/-- Decode the 12 bytes of a stored rule (R53), answering the bytes that are left. -/
def decodeBytes (bs : List Byte) : Except DecodeError (Instr × List Byte) :=
  match takeWord bs with
  | none => .error .truncated
  | some (w0, r0) =>
    match takeWord r0 with
    | none => .error .truncated
    | some (w1, r1) =>
      match takeWord r1 with
      | none => .error .truncated
      | some (w2, r2) =>
        match decode w0 w1 w2 with
        | .ok i => .ok (i, r2)
        | .error e => .error e

/-- OPC, FN and TY of each rule instruction (R63 to R69). -/
def Instr.op : Instr → BitVec 7 × BitVec 5 × BitVec 4
  | .nop _ => (0x00, 0, 0)
  | .mov _ => (0x01, 0, 0)
  | .movh _ => (0x02, 0, 0)
  | .sel p _ => (0x03, p.setWidth 5, 0)
  | .iadd s t _ => (0x04, (BitVec.ofBool s).setWidth 5, encTy t)
  | .isub s t _ => (0x05, (BitVec.ofBool s).setWidth 5, encTy t)
  | .imul h t _ => (0x06, (BitVec.ofBool h).setWidth 5, encTy t)
  | .imad s t _ => (0x07, (BitVec.ofBool s).setWidth 5, encTy t)
  | .imin t _ => (0x08, 0, encTy t)
  | .imax t _ => (0x09, 0, encTy t)
  | .iabs s t _ => (0x0A, (BitVec.ofBool s).setWidth 5, encTy t)
  | .iaddx p t _ => (0x0B, p.setWidth 5, encTy t)
  | .andw _ => (0x0C, 0, 0)
  | .orw _ => (0x0D, 0, 0)
  | .xorw _ => (0x0E, 0, 0)
  | .andnw _ => (0x0F, 0, 0)
  | .shl _ => (0x10, 0, 0)
  | .shr _ => (0x11, 0, 0)
  | .sar _ => (0x12, 0, 0)
  | .rot _ => (0x13, 0, 0)
  | .clz _ => (0x14, 0, 0)
  | .popc _ => (0x15, 0, 0)
  | .brev _ => (0x16, 0, 0)
  | .bfx s _ => (0x17, (BitVec.ofBool s).setWidth 5, 0)
  | .bfi _ => (0x18, 0, 0)
  | .icmp c t _ => (0x19, encICond c, encTy t)
  | .pset f _ => (0x1A, encPFn f, 0)
  | .pget _ => (0x1B, 0, 0)
  | .idiv rm t _ => (0x1C, (BitVec.ofBool rm).setWidth 5, encTy t)
  | .sys _ => (0x1D, 0, 0)
  | .cntCh _ => (0x1E, 0, 0)
  | .cntCr _ => (0x1E, 1, 0)
  | .idot s t _ => (0x1F, (BitVec.ofBool s).setWidth 5, encTy t)
  | .steer _ => (0x20, 0, 0)
  | .merge _ => (0x21, 0, 0)
  | .gate onTrue _ => (0x22, (BitVec.ofBool !onTrue).setWidth 5, 0)
  | .ctl _ => (0x23, 0, 0)
  | .sink _ => (0x24, 0, 0)
  | .sinkTag _ => (0x24, 1, 0)
  | .tagc byReg _ => (0x25, (BitVec.ofBool byReg).setWidth 5, 0)
  | .pack .lo _ => (0x26, 0, 0)
  | .pack .hi _ => (0x26, 1, 0)
  | .pack (.sat t) _ => (0x26, 2, encTy t)
  | .unpk t _ => (0x27, 0, encTy t)
  | .seq d _ => (0x28, (BitVec.ofBool d).setWidth 5, 0)
  | .perm _ => (0x29, 0, 0)
  | .shuf f _ => (0x2A, encShuf f, 0)
  | .tred (.add t) _ => (0x2B, 0, encTy t)
  | .tred (.min t) _ => (0x2B, 1, encTy t)
  | .tred (.max t) _ => (0x2B, 2, encTy t)
  | .tred .and _ => (0x2B, 3, 0)
  | .tred .or _ => (0x2B, 4, 0)
  | .tred .xor _ => (0x2B, 5, 0)
  | .trap _ => (0x2C, 0, 0)
  | .brk _ => (0x2D, 0, 0)
  | .ret _ => (0x2E, 0, 0)
  | .delay _ => (0x2F, 0, 0)
  | .fadd m t _ => (0x30, encRnd m, encTy t)
  | .fsub m t _ => (0x31, encRnd m, encTy t)
  | .fmul m t _ => (0x32, encRnd m, encTy t)
  | .ffma m t _ => (0x33, encRnd m, encTy t)
  | .fmin n t _ => (0x34, (BitVec.ofBool n).setWidth 5, encTy t)
  | .fmax n t _ => (0x35, (BitVec.ofBool n).setWidth 5, encTy t)
  | .fsgn f t _ => (0x36, encSgn f, encTy t)
  | .fcmp c t _ => (0x37, encFCond c, encTy t)
  | .fcvt s d sat _ => (0x38, BitVec.ofBool sat ++ encTy d, encTy s)
  | .fdot m t _ => (0x39, encRnd m, encTy t)
  | .fsfu f _ => (0x3A, encSfu f, 6)
  | .fcls t _ => (0x3B, 0, encTy t)
  | .fscl m t _ => (0x3C, encRnd m, encTy t)
  | .frnd m t _ => (0x3D, encRnd { mode := m, sat := false }, encTy t)
  | .flrp m _ => (0x3E, encRnd m, 6)
  | .fxqScale t _ => (0x3F, 0, encTy t)
  | .fxqQ t _ => (0x3F, 1, encTy t)
  | .ld z t _ => (0x40, encSize z, encTy t)
  | .ldS z t _ => (0x40, encSize z + 4#5, encTy t)
  | .st z _ => (0x41, encSize z, 0)
  | .aadd t _ => (0x42, 0, encTy t)
  | .amin t _ => (0x42, 1, encTy t)
  | .amax t _ => (0x42, 2, encTy t)
  | .aand t _ => (0x42, 3, encTy t)
  | .aor t _ => (0x42, 4, encTy t)
  | .axor t _ => (0x42, 5, encTy t)
  | .aswap t _ => (0x42, 6, encTy t)
  | .amaxU64 _ => (0x42, 7, 0)
  | .axaddF32 _ => (0x42, 8, 0)
  | .acas _ => (0x43, 0, 0)
  | .xrd _ => (0x44, 0, 0)
  | .xrdClr _ => (0x44, 1, 0)
  | .waita e _ => (0x45, (BitVec.ofBool e).setWidth 5, 0)
  | .fence _ => (0x46, 0, 0)
  | .lds z t _ => (0x47, encSize z, encTy t)
  | .sts z _ => (0x48, encSize z, 0)
  | .rpush _ => (0x49, 0, 0)
  | .rpushTry _ => (0x49, 1, 0)
  | .rpop _ => (0x4A, 0, 0)
  | .rpopTry _ => (0x4A, 1, 0)
  | .agset n _ => (0x4B, n.setWidth 5, 0)
  | .agctlStart _ => (0x4C, 0, 0)
  | .agctlStop _ => (0x4C, 1, 0)
  | .agctlRew _ => (0x4C, 2, 0)
  | .agctlStat _ => (0x4C, 3, 0)
  | .trd _ => (0x4D, 0, 0)
  | .twr _ => (0x4E, 0, 0)
  | .tex f _ => (0x4F, encTex f, 0)
  | .wld _ => (0x50, 0, 0)
  | .sweep _ => (0x51, 0, 0)
  | .sweepSwap _ => (0x51, 1, 0)
  | .cturn _ => (0x52, 0, 0)
  | .copy _ => (0x53, 0, 0)
  | .semSig _ => (0x54, 0, 0)
  | .semRd _ => (0x54, 1, 0)
  | .barx _ => (0x55, 0, 0)
  | .bara _ => (0x55, 1, 0)
  | .barw _ => (0x55, 2, 0)
  | .qrsv _ => (0x56, 0, 0)
  | .qput _ => (0x57, 0, 0)
  | .qcan _ => (0x57, 1, 0)
  | .qpop _ => (0x58, 0, 0)
  | .launch _ => (0x59, 0, 0)
  | .pdone _ => (0x5A, 0, 0)
  | .pfail _ => (0x5A, 1, 0)
  | .pstat _ => (0x5A, 2, 0)
  | .isectBox4 _ => (0x5B, 0, 0)
  | .isectTri _ => (0x5B, 1, 0)
  | .isectRib _ => (0x5B, 2, 0)
  | .isectTube _ => (0x5B, 3, 0)
  | .isectBlp _ => (0x5B, 4, 0)
  | .cover _ => (0x5C, 0, 0)
  | .cllct f _ => (0x5D, encColl f, 0)
  | .tcpy _ => (0x5E, 0, 0)
  | .dbgMark _ => (0x5F, 0, 0)
  | .dbgDump _ => (0x5F, 1, 0)
  | _ => (0, 0, 0)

---

Task statement
The first line of the entries above and every line after it, up to and including the line with "p.setWidth 5, 0)", should be set down exactly.

Reply to the exercise
/-- Decode the 12 bytes of a stored rule (R53), answering the bytes that are left. -/
def decodeBytes (bs : List Byte) : Except DecodeError (Instr × List Byte) :=
  match takeWord bs with
  | none => .error .truncated
  | some (w0, r0) =>
    match takeWord r0 with
    | none => .error .truncated
    | some (w1, r1) =>
      match takeWord r1 with
      | none => .error .truncated
      | some (w2, r2) =>
        match decode w0 w1 w2 with
        | .ok i => .ok (i, r2)
        | .error e => .error e

/-- OPC, FN and TY of each rule instruction (R63 to R69). -/
def Instr.op : Instr → BitVec 7 × BitVec 5 × BitVec 4
  | .nop _ => (0x00, 0, 0)
  | .mov _ => (0x01, 0, 0)
  | .movh _ => (0x02, 0, 0)
  | .sel p _ => (0x03, p.setWidth 5, 0)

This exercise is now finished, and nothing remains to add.